Tahayyülünün imkânsız olduğu o çarpık
ve sahtekâr gülüş.
Mıntıkam belli mizacım da.
Meali yitik bir günde demlenen
acıların kantarı da.
Soyutlandığım hayata delalet bir
soykırım mı yoksa arşınladığım yolun da yok iken geri dönüşü ve işte hazanla
iştigal bir haziran sabahında kol kanat gerendir sadece ve sadece yüce Huda.
Muhtırası verildi mi sahi?
Muallim de mi terk etti makamının?
Derlediğim sözcüklerden inşa ettiğim
bir karavan iken içinde yaşadığım sözcüklerin endamı ve efkârı.

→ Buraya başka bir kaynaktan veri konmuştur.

-- ==== Sys2Proof/Laws/PerInstr.lean ====
section
/-! SUPPORT. Statements made for every instruction, one lemma per constructor. -/

set_option Elab.async false

namespace Sys2Proof.Laws.Encoding

/-- The encoding of a well-formed instruction is a word of 32 bits (R41); events have none. -/
def Statement (i : Instr) : Prop := i.wf = true → ∀ w, encodeNat i = some w → w < 2 ^ 32

theorem no_word {i : Instr} (h : encodeNat i = none) : Statement i := fun _ w e => by simp [h] at e

theorem bitNat_le (b : Bool) : bitNat b ≤ 1 := by cases b <;> decide

theorem roleCode_le (r : Role) : roleCode r ≤ 2 := by cases r <;> decide

theorem scopeCode_le (c : Scope) : scopeCode c ≤ 3 := by cases c <;> decide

Doğaüstü güçlerdir gücüme güç katan
bazense tam tersi.
Sırça köşkümün de yerinde yeller
eserken.
Bir sağanaksa yakalandığım ve işte
sağalttığım kadar acıları rahmetine bandığım duyguların ve yağan yağmurun
endamında görülmez oldu gözümün akan yaşı.
Bir girift hece imiş ki sevmek çok
sevmek ve ritüelim iken bazense kapaklandığıma delalet.
Kap kaça uğramışsa benlik neye yarar inkârı?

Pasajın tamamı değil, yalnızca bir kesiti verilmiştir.